Coding for high reliability/availability/security - what standards do I read?

Question

I've heard that the automotive industry has something called MISRA C.

What are the relevant standards for other high reliability/availability/security industries, such as

• Space
• Aircraft
• Banking/financial
• Automotive
• Medical
• Defense/Military
• ???

Answer 1

I asked a similar question a while ago, and this was the only answer I received. However I am very interested to see what people have to say.

Answer 2

if you're asking specifically about coding, the MISRA presents some guidelines for avoiding common mistakes in C.

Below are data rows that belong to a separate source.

-- ==== Sys2Proof/Machine/Ops.lean ====
section
/-! DEFINITION. The shared operations: buffer cells, the wire, the transport primitives of 40_transport.md,
the response that ends an operation (an error's whole effect, R125), and reset. -/

namespace Sys2Proof.Machine

/-! ## Buffers (R30, R31) -/

/-- The value of a cell; `dflt` is what an unlisted cell reads as. -/
def Memory.read {α : Type} (dflt : α) : Memory α → Nat → α
  | [], _ => dflt
  | (k', v) :: rest, k => if k = k' then v else Memory.read dflt rest k

/-- Write a cell, keeping the canonical form. -/
def Memory.write {α : Type} [DecidableEq α] (dflt : α) : Memory α → Nat → α → Memory α
  | [], k, v => if v = dflt then [] else [(k, v)]
  | (k', v') :: rest, k, v =>
    if k < k' then if v = dflt then (k', v') :: rest else (k, v) :: (k', v') :: rest
    else if k = k' then if v = dflt then rest else (k, v) :: rest
    else (k', v') :: Memory.write dflt rest k v

/-- Write every cell with a key below `n`. -/
def Memory.fill {α : Type} [DecidableEq α] (dflt : α) (n : Nat) (v : α) : Memory α :=
  if v = dflt then [] else (List.range n).map fun k => (k, v)

/-- The canonical form: keys strictly rising, no listed cell equal to `dflt`. -/
def Memory.wf {α : Type} [DecidableEq α] (dflt : α) : Memory α → Bool
  | [] => true
  | [(_, v)] => decide (v ≠ dflt)
  | (k, v) :: (k', v') :: rest => decide (v ≠ dflt) && decide (k < k') && Memory.wf dflt ((k', v') :: rest)

/-- Every listed key is below `n`. -/
def Memory.below {α : Type} (n : Nat) (m : Memory α) : Bool := m.all fun c => decide (c.1 < n)

/-- The reset value of a `PIX` cell (R13). -/
def pixReset : Bool := false

/-- The reset value of a `BRT` cell (R14). -/
def brtReset : Level := 15

/-- The key of cell `(x, y)`, `y < 8`. No rule sees it (R31). DESIGN CHOICE, log entry 10, safe. -/
def cellKey (x y : Nat) : Nat := 8 * x + y

/-- The number of cells of a buffer, `64*N` (R30). -/
def cellCount (s : State) : Nat := 64 * s.inst.modules

/-- `PIX[y][x]`. -/
def readPix (s : State) (x y : Nat) : Bool := Memory.read pixReset s.pix (cellKey x y)

/-- `PIX[y][x] <- v`. -/
def writePix (x y : Nat) (v : Bool) (s : State) : State :=
  { s with pix := Memory.write pixReset s.pix (cellKey x y) v }

/-- `PIX[y][x] <- v` for every cell. -/
def fillPix (v : Bool) (s : State) : State :=
  { s with pix := Memory.fill pixReset (cellCount s) v }

/-- `BRT[y][x]`. -/
def readBrt (s : State) (x y : Nat) : Level := Memory.read brtReset s.brt (cellKey x y)

/-- `BRT[y][x] <- v`. -/
def writeBrt (x y : Nat) (v : Level) (s : State) : State :=
  { s with brt := Memory.write brtReset s.brt (cellKey x y) v }

/-! ## The wire (R15, R33) -/

/-- The electrical level of chip-select: `CSN` is low when asserted (R15). -/
def csn : ChipSelect → Bool
  | .deasserted => true
  | .asserted => false

/-- `CS <- asserted; TRACE += A` (R71). -/
def openBracket (s : State) : State :=
  { s with cs := .asserted, trace := s.trace ++ [.a], wire := s.wire ++ [.cs .asserted] }

/-- `CS <- deasserted; TRACE += D`, on the success path (R71) and on the failure path (R72). -/
def closeBracket (s : State) : State :=
  { s with cs := .deasserted, trace := s.trace ++ [.d], wire := s.wire ++ [.cs .deasserted] }

/-- `SDO <- b`. -/
def setSdo (b : Bool) (s : State) : State := { s with sdo := b }

/-- `SCK <- b`. -/
def setSck (b : Bool) (s : State) : State := { s with sck := b }

/-- One `BIT(b)` event of the bit-level trace. -/
def recordBit (b : Bool) (s : State) : State := { s with wire := s.wire ++ [.bit b] }

/-- One bit: `SDO <- b; SCK <- 1; SCK <- 0`, one `BIT(b)` event (R33). -/
def shiftBit (b : Bool) (s : State) : State :=
  recordBit b (setSck false (setSck true (setSdo b s)))

/-- Shift bits `n-1` down to 0 of `w` (R33). -/
def shiftOut (w : BitVec 16) : Nat → State → State
  | 0, s => s
  | n + 1, s => shiftOut w n (shiftBit (w.getLsbD n) s)

/-! ## The channel oracle (R70, R25) -/

/-- The oracle's answer to draw number `n`. -/
def answer (s : State) (n : Nat) : Draw := (s.oracle[n]?).getD (Config.channel n)

/-- `chan()`: one draw. -/
def draw (s : State) : State × Draw := ({ s with drawn := s.drawn + 1 }, answer s s.drawn)

/-! ## T.PAIR (R70) -/

/-- `SR <- a ‖ d`. -/
def loadPair (a d : Byte) (s : State) : State := { s with sr := pairFrame a d }

/-- `TRACE += P(a, d)`; the pair is over, and `SR` between pairs is unspecified (R17): a free value. -/
def pairSent (a d : Byte) (s : State) : State :=
  { s with
    trace := s.trace ++ [.p a d]
    sr := Config.idleShiftRegister s.free
    free := s.free + 1 }

/-- `TRACE += F(a, d)`. 0 to 16 bits of any value reached the wire, and `SDO` and `SR` are whatever they are
(R70, U2): free values. `SCK` is low when the operation has ended (R22; DEDUCED, log entry 7, unsafe). -/
def pairFailed (a d : Byte) (s : State) : State :=
  { s with
    trace := s.trace ++ [.f a d]
    wire := s.wire ++ ((Config.failedBits s.free).take 16).map .bit
    sdo := Config.failedSdo s.free
    sck := false
    sr := Config.idleShiftRegister s.free
    free := s.free + 1 }

/-- `T.PAIR(a, d)` (R70). -/
def pair (a d : Byte) (s : State) : State × Draw :=
  match draw s with
  | (s', .ok) => (pairSent a d (shiftOut (pairFrame a d) 16 (loadPair a d s')), .ok)
  | (s', .fail) => (pairFailed a d s', .fail)

/-! ## T.BRACKET and T.SEND (R71 to R73) -/

/-- The operands of `T.BRACKET(a, dv)`. -/
structure Bracket where
  addr : Byte
  data : List Byte
  deriving DecidableEq, Repr

/-- The pairs of a bracket, in order, up to the first that fails; the pairs after it are not attempted and
draw nothing (R72). -/
def sendPairs (a : Byte) : List Byte → State → State × Draw
  | [], s => (s, .ok)
  | d :: rest, s =>
    match pair a d s with
    | (s', .ok) => sendPairs a rest s'
    | (s', .fail) => (s', .fail)

/-- `T.BRACKET(a, dv)` (R71, R72): `.ok` for `OK`, `.fail` for `TransmissionError`. -/
def bracket (b : Bracket) (s : State) : State × Draw :=
  match sendPairs b.addr b.data (openBracket s) with
  | (s', r) => (closeBracket s', r)

/-- The operands of `T.SEND(a, d) = T.BRACKET(a, [d, ..., d])`, `N` copies (R73). -/
def broadcast (n : Nat) (a d : Byte) : Bracket := { addr := a, data := List.replicate n d }

/-- Brackets one after another, up to the first that fails; the later ones are not opened (R85, R105, R117). -/
def sendBrackets : List Bracket → State → State × Draw
  | [], s => (s, .ok)
  | b :: rest, s =>
    match bracket b s with
    | (s', .ok) => sendBrackets rest s'
    | (s', .fail) => (s', .fail)

/-! ## The end of an operation (R60, R115, R125) -/

/-- The operation ends and the host gets its response: `POS <- idle`, `BUSY <- 0` (R125). Nothing is saved, no
mode changes, control goes nowhere, and no error is recorded in state (R115). -/
def respond (status : Status) (rdata : Bool) (s : State) : State :=
  { s with
    pos := .idle
    busy := false
    frames := []
    responses := s.responses ++ [{ status := status, rdata := rdata }] }

/-- `return OK`. -/
def respondOk (s : State) : State := respond .ok false s

/-- `return <Error>`: taking an error, the engine's only kind of exception (R115, R125). -/
def raise (e : Status) (s : State) : State := respond e false s

/-- The first error in the order of the checks (R123). -/
def firstError : List (Option Status) → Option Status
  | [] => none
  | some e :: _ => some e
  | none :: rest => firstError rest

/-- The checks of an operation, all before any state change and any wire event (R123); then its body. -/
def guarded (checks : List (Option Status)) (body : State → State) (s : State) : State :=
  match firstError checks with
  | some e => raise e s
  | none => body s

/-- The end of an operation that drove the wire: on `ok` its state change `onOk` and `OK`, else
`TransmissionError` and no state change (R117). -/
def finish (onOk : State → State) : State × Draw → State
  | (s, .ok) => respondOk (onOk s)
  | (s, .fail) => raise .transmissionError s

/-! ## Reset (R24, R140, R141) -/

/-- Reset's effect on the wire: `D` if `CS` was asserted (R24). -/
def releaseBracket (s : State) : State :=
  match s.cs with
  | .asserted => closeBracket s
  | .deasserted => s

/-- `rst`: every piece of state as R24 says; an operation in progress is abandoned without a response (R141).
`TRACE` is kept; `SR` is unspecified, a free value. -/
def resetEngine (s : State) : State :=
  { releaseBracket s with
    rdy := false
    pix := []
    brt := []
    sck := false
    sdo := false
    pos := .idle
    sr := Config.idleShiftRegister s.free
    busy := false
    frames := []
    free := s.free + 1 }

end Sys2Proof.Machine
end

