-- ==== Sys2Proof/Tests/Slice0.lean ====
section
/-! SUPPORT. The model's own tests. Expected results come from spec/95_test_vectors.md and from words written
out by hand from spec/30_encoding.md; the source of each is in its comment. -/

namespace Sys2Proof.Tests

open Sys2Proof Sys2Proof.Machine

/-! ## Helpers -/

/-- An engine of `n` modules with a given mode, lifecycle state and list of draws. -/
def engine (n : Nat) (bright ready : Bool) (draws : List Draw) : State :=
  { State.resetOf ⟨n, bright⟩ with rdy := ready, oracle := draws }

/-- `k` draws `ok`, then one that fails. -/
def failAt (k : Nat) : List Draw := List.replicate k .ok ++ [Draw.fail]

/-- `k` draws `ok`. -/
def oks (k : Nat) : List Draw := List.replicate k .ok

/-- The trace after a step. -/
def traceOf : Host.Outcome State Fault Refusal → Option (List Event)
  | .next t => some t.trace
  | _ => none

/-- The responses after a step. -/
def responsesOf : Host.Outcome State Fault Refusal → Option (List Response)
  | .next t => some t.responses
  | _ => none

/-- One fact about the state after a step. -/
def holdsAfter (o : Host.Outcome State Fault Refusal) (p : State → Bool) : Bool :=
  match o with
  | .next t => p t
  | _ => false

/-- The events of a bracket of written pairs. -/
def whole (a : Byte) (ds : List Byte) : List Event := .a :: ds.map (.p a) ++ [.d]

/-! ## Decoding: a word for every constructor (R52 to R59) -/

-- R57: op in bits 31:28, x in 27:16, y in 15:8, v in 7:0
theorem test_word_init : decodeTableWord 32 0x10000000 = some .init := by decide
theorem test_word_setint : decodeTableWord 32 0x20000005 = some (.setint 5) := by decide
theorem test_word_setbrt : decodeTableWord 32 0x30090763 = some (.setbrt 9 7 99) := by decide
theorem test_word_render : decodeTableWord 32 0x40000080 = some (.render (-128)) := by decide
theorem test_word_pixwr : decodeTableWord 32 0x50030201 = some (.pixwr 3 2 true) := by decide
theorem test_word_pixrd : decodeTableWord 32 0x60170700 = some (.pixrd 23 7) := by decide
theorem test_word_fill : decodeTableWord 32 0x70000001 = some (.fill true) := by decide
-- R59: op 0x0 and 0x8 to 0xF are reserved
theorem test_word_reserved0 : decodeTableWord 32 0x00000000 = some .reserved0 := by decide
theorem test_word_reserved8 : decodeTableWord 32 0x80000000 = some .reserved8 := by decide
theorem test_word_reserved9 : decodeTableWord 32 0x90000000 = some .reserved9 := by decide
theorem test_word_reservedA : decodeTableWord 32 0xA0000000 = some .reservedA := by decide
theorem test_word_reservedB : decodeTableWord 32 0xB0000000 = some .reservedB := by decide
theorem test_word_reservedC : decodeTableWord 32 0xC0000000 = some .reservedC := by decide
theorem test_word_reservedD : decodeTableWord 32 0xD0000000 = some .reservedD := by decide
theorem test_word_reservedE : decodeTableWord 32 0xE0000000 = some .reservedE := by decide
theorem test_word_reservedF : decodeTableWord 32 0xFFFFFFFF = some .reservedF := by decide
-- R54: addr = 0x01 + y in bits 15:8, data in 7:0
theorem test_word_wDigit0 : decodeTableWord 16 0x01FF = some (.wDigit0 0xFF) := by decide
theorem test_word_wDigit1 : decodeTableWord 16 0x0200 = some (.wDigit1 0x00) := by decide
theorem test_word_wDigit2 : decodeTableWord 16 0x0308 = some (.wDigit2 0x08) := by decide
theorem test_word_wDigit3 : decodeTableWord 16 0x04FE = some (.wDigit3 0xFE) := by decide
theorem test_word_wDigit4 : decodeTableWord 16 0x0501 = some (.wDigit4 0x01) := by decide
theorem test_word_wDigit5 : decodeTableWord 16 0x0610 = some (.wDigit5 0x10) := by decide
theorem test_word_wDigit6 : decodeTableWord 16 0x0742 = some (.wDigit6 0x42) := by decide
theorem test_word_wDigit7 : decodeTableWord 16 0x0880 = some (.wDigit7 0x80) := by decide
-- R52, R53
theorem test_word_wDecode : decodeTableWord 16 0x0900 = some .wDecode := by decide
theorem test_word_wIntensity : decodeTableWord 16 0x0A0F = some (.wIntensity 15) := by decide
theorem test_word_wScanlimit : decodeTableWord 16 0x0B07 = some .wScanlimit := by decide
theorem test_word_wShutdown0 : decodeTableWord 16 0x0C00 = some .wShutdown0 := by decide
theorem test_word_wShutdown1 : decodeTableWord 16 0x0C01 = some .wShutdown1 := by decide
theorem test_word_wDisptest : decodeTableWord 16 0x0F00 = some .wDisptest := by decide
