-- ==== Sys2Proof/Machine/Profiles.lean ====
section
/-! DEFINITION. The operations of the profile store: clamp, pair rule, application, and the stage list
(chapter 8). -/

namespace Sys2Proof.Machine

/-- A value clamped into [lo, hi] (R125). -/
def clampTo (lo hi v : Nat) : Nat :=
  min hi (max lo v)

/-- The value of the field of index `i` after stage 1: clamped when its mask bit is set, else kept (R124). -/
def Update.write (u : Update) (i : Fin 16) (lo hi old : Nat) : Nat :=
  if u.mask.getLsbD i.val then clampTo lo hi u.values[i].toNat else old

/-- Stage 1 of an application: the enabled fields, each clamped into its range (R121, R124, R125). -/
def Profile.writeFields (p : Profile) (u : Update) : Profile :=
  { outDpi := u.write 0 50 600 p.outDpi
    contrast := u.write 1 32 63 p.contrast
    tFloor := u.write 2 0 255 p.tFloor
    tCeil := u.write 3 0 255 p.tCeil
    bgStart := u.write 4 0 255 p.bgStart
    inkGap := u.write 5 0 255 p.inkGap
    kTrack := u.write 6 0 7 p.kTrack
    runOrder := u.write 7 0 3 p.runOrder
    fallbackLimit := u.write 8 0 2 p.fallbackLimit
    bytesLow := u.write 9 0 1048576 p.bytesLow
    bytesHigh := u.write 10 64 1048576 p.bytesHigh
    inkLow := u.write 11 0 1000 p.inkLow
    inkHigh := u.write 12 0 1000 p.inkHigh
    bgLow := u.write 13 0 255 p.bgLow
    bgHigh := u.write 14 0 255 p.bgHigh
    streakLimit := u.write 15 0 255 p.streakLimit }

/-- Stage 2 of an application: in each bound pair the upper value is raised to the lower (R126). -/
def Profile.orderPairs (p : Profile) : Profile :=
  { p with
    tCeil := max p.tFloor p.tCeil
    bytesHigh := max p.bytesLow p.bytesHigh
    inkHigh := max p.inkLow p.inkHigh
    bgHigh := max p.bgLow p.bgHigh }

/-- The three stages of an application (R124). -/
def ProfileVersion.applyUpdate (v : ProfileVersion) (u : Update) : ProfileVersion :=
  { fields := (v.fields.writeFields u).orderPairs, generation := v.generation + 1 }

/-- An application of an update to profile `p` (R124). -/
def ProfileStore.applyUpdate (st : ProfileStore) (p : Fin 16) (u : Update) : ProfileStore :=
  { st with profiles := st.profiles.set p (st.profiles[p].applyUpdate u) }

/-- The append of an entry at the end of the list (R130). -/
def ProfileStore.append (st : ProfileStore) (e : StageEntry) : ProfileStore :=
  { st with stageList := st.stageList ++ [e] }

/-- The removal of every entry that names profile `p` (R131). -/
def ProfileStore.cancel (st : ProfileStore) (p : Fin 16) : ProfileStore :=
  { st with stageList := st.stageList.filter fun e => e.profile ≠ p }

/-- The entries that wait for lane `n`, in list order (R133). -/
def ProfileStore.waitingFor (st : ProfileStore) (n : LaneNo) : List StageEntry :=
  st.stageList.filter fun e => e.lane = n

/-- The OPEN request of lane `n`: every entry that waits for it is applied, in list order, and removed (R133). -/
def ProfileStore.openLane (st : ProfileStore) (n : LaneNo) : ProfileStore :=
  (st.waitingFor n).foldl (fun acc e => acc.applyUpdate e.profile e.update)
    { st with stageList := st.stageList.filter fun e => e.lane ≠ n }

end Sys2Proof.Machine
end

however, there's a lot more to good software than coding. The "bible" of the aviation industry for sw development is DO-178B. It tells you what questions need to be addressed in the various design phases and how the answers should be documented. It's an ENORMOUS amount of paperwork, but if you're trying to keep planes in the air, you want the weakest point to be the human (pilot), not the software.

Answer 3

Check out the Goddard Space Flight Center and its coding standards. One of the C standards, which I've adopted in my own code, is that headers must be self-contained, and they provide a simple way to enforce that -- a module's header must be the first file included in the module, so if the file is not self-contained, it won't compile.

Answer 4

You may find it instructive to look at some of the requirements of Carrier Grade Linux. While they (as the name suggests!) are specifying linux requirements, they are doing so for use in the high availability segment of telecommunications equipment.

Answer 5

NIST provides a whole slew of related documents, you can dive in and peruse their work - but there is a lot of it, and it's all quite verbose, so I dont have a specific one to point you at.
If you want to be more specific with your needs, I might be able to narrow it down a bit...

In addition, Carnegie Mellon is pretty much the definitive when it comes to development processes for reliability, easy enough to find their standards but also quite verbose.

Also, specific industries often have their own standards, depending also on the country. For instance, credit card industry - PCI-DSS; Banking industry in EU - Basel II; Medical - HIPAA (though thats pretty high-level); anything US government related, various NIST docs; etc.

Answer 6

FDA has General Principles of Software Validation, Design Control Guidance For Medical Device Manufacturers, Guidance for Industry, FDA Reviewers and Compliance on
Off-The-Shelf Software Use in Medical Devices, etc.

Answer 7

For programming high reliability systems in Ada, there is: ISO/IEC TR 15942:"Information technology — Programming languages — Guide for the use of the Ada programming language in high integrity systems":

Introduction

As a society, we are increasingly reliant upon high integrity systems: for safety systems (such as fly-by-wire aircraft), for security systems (to protect digital information) or for financial systems (e.g., cash dispensers). As the complexity of these systems grows, so do the demands for improved techniques for the production of the software components of the system. These high integrity systems must be shown to be fully predictable in operation and have all the properties required of them. This can only be achieved by analysing the software, in addition to the use of conventional dynamic testing. There is, currently, no mainstream high level language where all programs in that language are guaranteed to be predictable and analysable. Therefore for any choice of implementation language it is essential to control the ways that the language is used by the application. The Ada language [ARM] is designed with specific mechanisms for controlling the use of certain aspects of the language. Furthermore,

1. The semantics of Ada programs are well-defined, even in error situations. Specifically, the effect of a program can be predicted from the language definition with few implementation dependencies or interactions between language features.

2. The strong typing within the language can be used to reduce the scope (and cost) of analysis to verify key properties.

3. The Ada language has been successfully used on many high integrity applications. This demonstrates that validated Ada compilers have the quality required for such applications.

4. Guidance can be provided to facilitate the use of the language and to encourage the development of tools for further verification.

Ada is therefore ideally suited for implementing high integrity software and this document provides guidance in the controls that are required on the use of Ada to ensure that programs are predictable and analysable.